In 1986 he brought the club to the pinnacle of success when the senior team, moulded in his image, won the All-Ireland club title against Buffers Alley, in what Paddy Downey of the Irish Times said was the best ever club final. Len’s qualities as a trainer and coach were also in demand on the intercounty scene. He was a selector on the Tipperary minor team which won the Munster final in 1973 and he filled the same role with the U21s in 1974. He was also a selector with the senior side in 1983, ’84 and ’86. In 1997 and 1998 he was manager of the Tipperary senior team, going within a puck of the ball of landing the All-Ireland crown with the ’97 side. Len was manager of the Clare senior team between 1991 and 1994, and even the most partisan Banner supporter acknowledges the crucial role he played in the rise to prominence of the saffron and blue. In 2006 was a selector on Tipperary U21 team that won Munster final and failed narrowly to capture the All-Ireland, losing a replay to Kilkenny. While Len’s first loyalty has always been to Kilruane MacDonaghs, he has also put his talents at the disposal of other clubs, but in doing so he never compromised his passionate allegiance to his own club. He trained Moycarkey (1982) and Clonoulty (1989) to win the Dan Breen Cup and he guided Shannon Rovers (1986) and Newport (1989) to county intermediate titles. He also steered Moneygall to county U21 hurling success in 1992.

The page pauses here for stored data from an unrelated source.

/-! ### The key store (R205 to R209) -/

/-- How many slots a kind has (R205). -/
def keySlots (kind : Nat) : Nat :=
  match kind with
  | 0 => 16
  | 1 => 4
  | 2 => 64
  | 3 => 64
  | 4 => 32
  | _ => 0

/-- A check value as the U32 of R206. -/
def kcvWord (key : List Byte) : Nat := if key = [] then 0 else leNat (keyCheckValue key)

/-- The check value that 0x5001 shows for a slot (R206): a password's is computed under command-key slot 0. -/
def State.checkValue (s : State) (kind slot : Nat) : Nat :=
  let m := s.key kind slot
  if m = [] then 0
  else if kind ≠ 2 then kcvWord m
  else if s.key 0 0 = [] then 0 else leNat ((cmac (s.key 0 0) (5 :: padTo 16 m)).take 3)

/-- Key material as it crosses the twin link: its length, and its wrap under the twin key (R362). -/
def State.wrapped (s : State) (m : List Byte) : List Byte := if m = [] then [] else b8 m.length :: keyWrap s.twin.key m

/-- What a wrap under this module's twin key holds; nothing where its check fails. -/
def State.unwrapped (s : State) (w : List Byte) : Option (List Byte) :=
  if w = [] then some [] else (keyUnwrap s.twin.key (w.drop 1)).map fun m => m.take (fieldLE w 0 1)

/-- The erase-intent protection of a write to the key store (R209, R285): which of its sectors a kind stands in is the
model's (log 71). -/
def State.keySector (kind : Nat) (s : State) : State :=
  let sec := 0x340 + kind
  { s with nvm := (((s.nvm.recycle s.journal.esn).intent sec s.journal.esn).recycle s.journal.esn).complete sec }

/-- Put material into a slot; a change of command-key slot 15 is preceded by CHAIN_KEY (R321). -/
def State.putKey (kind slot : Nat) (m : List Byte) (s : State) : State :=
  let s := s.when (decide (kind = 0) && decide (slot = 15)) fun s => s.commit 0 3 (natLE 4 (kcvWord m))
  let s : State := { s with keys := { s.keys with store := Tab.set [] s.keys.store (256 * kind + slot) m } }
  (s.keySector kind).mirror 0x87 (.mKeys (.key kind slot (s.wrapped m)))

/-- The transport key of a slot: slot 0 is the factory's until it is replaced, which it never is (R205, R207). -/
def State.transportKey (s : State) (t : Nat) : List Byte := if t = 0 then Config.transportKey0 else s.key 1 t

/-- The refusals of R207, in the order range, lock, key, wrap; or the material. -/
def State.unwrapKey (s : State) (kind slot tslot len : Nat) (w : List Byte) : Status × List Byte :=
  let lenOk := if kind = 2 then decide (1 ≤ len ∧ len ≤ 16) else decide (len = 16)
  if kind > 3 ∨ slot ≥ keySlots kind ∨ tslot > 3 ∨ lenOk = false then (.valueRange, [])
  else if kind = 1 ∧ slot = 0 then (.locked, [])
  else if s.transportKey tslot = [] then (.noKey, [])
  else match keyUnwrap (s.transportKey tslot) w with
    | none => (.unwrap, [])
    | some m => if m.drop len ≠ zeros (16 - len) then (.valueRange, []) else (.ok, m.take len)

/-- Load a wrapped key (R207, R318): a command key starts its counter again and reserves block 0. -/
def State.loadKey (p : List Byte) (s : State) : Status × State :=
  let kind := fieldLE p 0 1
  let slot := fieldLE p 1 1
  match s.unwrapKey kind slot (fieldLE p 2 1) (fieldLE p 3 1) (sliceBytes p 4 24) with
  | (.ok, m) =>
    let s := s.putKey kind slot m
    if kind = 0 then
      (.ok, (s.modCmdSlot slot fun c => { c with last := 0, reserved := max c.reserved 4096 }).logEntry 4 slot 0)
    else (.ok, s)
  | (st, _) => (st, { s with keys := { s.keys with refused := s.keys.refused + 1 } })

/-- Entries that an issuer slot verified lose ORIGIN at the next close, those whose result waits for it among them (R221). -/
def State.dropOrigins (slot : Nat) (s : State) : State :=
  let es := s.keys.verified.filter fun p => decide (p.2 = slot + 1)
  let ch : List SecChange := es.map fun p =>
    { handle := handleOf p.1 (s.entry p.1), typ := 4, profile := 0xFF, status := 0, slot := slot }
  let waiting := (s.keys.changes.filter fun c => decide (c.typ = 3) && decide (c.slot = slot)).map fun c => { c with typ := 4, profile := 0xFF, status := 0 }
  { s with keys := { s.keys with changes := s.keys.changes ++ ch ++ waiting } }

/-- The length of a coordinate of a curve in bytes (R208). -/
def curveLen (curve : Nat) : Nat :=
  match curve with
  | 1 => 16
  | 2 => 28
  | 3 => 32
  | _ => 0

/-- A big-endian number. -/
def beNat (b : List Byte) : Nat := leNat b.reverse

/-- Load an issuer public key (R208). -/
def State.loadIssuer (p : List Byte) (s : State) : Status × State :=
  let slot := fieldLE p 0 1
  let curve := fieldLE p 1 1
  let n := curveLen curve
  let x := beNat (sliceBytes p 9 n)
  let y := beNat (sliceBytes p (9 + n) n)
  let on := match curveOf curve with | some c => c.on x y | none => false
  if slot > 31 ∨ n = 0 ∨ p.length ≠ 9 + 2 * n ∨ fieldLE p 2 1 > 4 ∨ fieldLE p 3 1 ≠ 0 ∨ fieldLE p 8 1 ≠ 4 ∨ on = false then (.valueRange, s)
  else
    let is : Issuer := { curve := curve, proto := fieldLE p 2 1, pfx := fieldLE p 4 2, mask := fieldLE p 6 2, x := x, y := y }
    let s := s.dropOrigins slot
    let s : State := { s with keys := { s.keys with issuers := Tab.set {} s.keys.issuers slot is } }
    (.ok, (s.keySector 4).mirror 0x87 (.mKeys (.key 4 slot p)))

/-- Erase one slot (R209). -/
def State.eraseKey (p : List Byte) (s : State) : Status × State :=
  let kind := fieldLE p 0 1
  let slot := fieldLE p 1 1
  if slot ≥ keySlots kind then (.valueRange, s)
  else if kind = 1 ∧ slot = 0 then (.locked, s)
  else if kind = 4 then
    let s := s.dropOrigins slot
    let s : State := { s with keys := { s.keys with issuers := Tab.set {} s.keys.issuers slot {} } }
    (.ok, (s.keySector 4).mirror 0x87 (.mKeys (.key 4 slot [])))
  else (.ok, s.putKey kind slot [])

/-! ### The attempt log and the quarantine list (R213 to R217) -/

def State.attempt (s : State) (t : TagId) : Option Attempt := s.keys.attempts.find? fun a => decide (a.tag = t)

/-- Replace a tag's entry of the attempt log; an entry without failures and pending record leaves it. -/
def State.setAttempt (a : Attempt) (s : State) : State :=
  let rest := s.keys.attempts.filter fun b => decide (b.tag ≠ a.tag)
  { s with keys := { s.keys with attempts := if a.fails = [] ∧ ¬ a.pending then rest else rest ++ [a] } }

/-- A tag's entry of the attempt log is mirrored (R365). -/
def State.mirrorAttempt (t : TagId) (s : State) : State :=
  match s.attempt t with
  | some a => s.mirror 0x87 (.mKeys (.attempt t a.fails a.pending))
  | none => s.mirror 0x87 (.mKeys (.attempt t [] false))

/-- The window of the attempt budget in microseconds (R215). -/
def State.budgetWindow (s : State) : Nat := s.objNat 0x5003 2 * 3600000000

Although heavily involved in the coaching and training of teams, Len found time to be an active and effective club committee member. He was club chairman in 1995 and 1996, overseeing the opening of the stand in Thomas MacDonagh Park in 1995 and served a second stint in the chair between 2002 and 2007. Len was the club’s county board delegate for eleven years (2004-2014). His contributions in the boardroom were always incisive and generally decisive. Len commanded respect when he spoke with his eloquence and oratory were seldom matched and never bettered. Local and national radio availed of his services as a match analyst for intercounty games. Len was selected as left wing-back on the North Tipperary Centenary hurling team (1951-2001) and he was also named on the best ever farming hurling team in 2005. On Friday, 22nd April 2016 Tipp FM recorded a special “Down Your Way Tribute” to Len in a packed clubroom. A galaxy of former inter-county stars including Eddie Keher, Donie Nealon, Mackey McKenna, Tom McLoughney, Pat McLoughney, Cyril Lyons, Liam King, Sean McLoughlin and Mick Murphy were in attendance. In 2017 Len was honoured with a Laochra Gael Award and he was also inducted into the Nenagh Guardian Sports Awards Hall of Fame. In 2018 he was elected President of Kilruane MacDonaghs. After sixty-three years of selfless service to Kilruane MacDonaghs, Len is as committed and as energetic as ever, with his infectious enthusiasm a source of inspiration to every other member of the club.
Honours won: All-Ireland senior (3); All-Ireland U21 (1); Munster U21 (2); Munster senior (6); Munster minor (1); National League (2); Oireachtas (4); Railway Cup (3); County senior (3); North senior (4); County junior (1); North junior (1); County U15 (1); North U15 (1); Dean Ryan (1).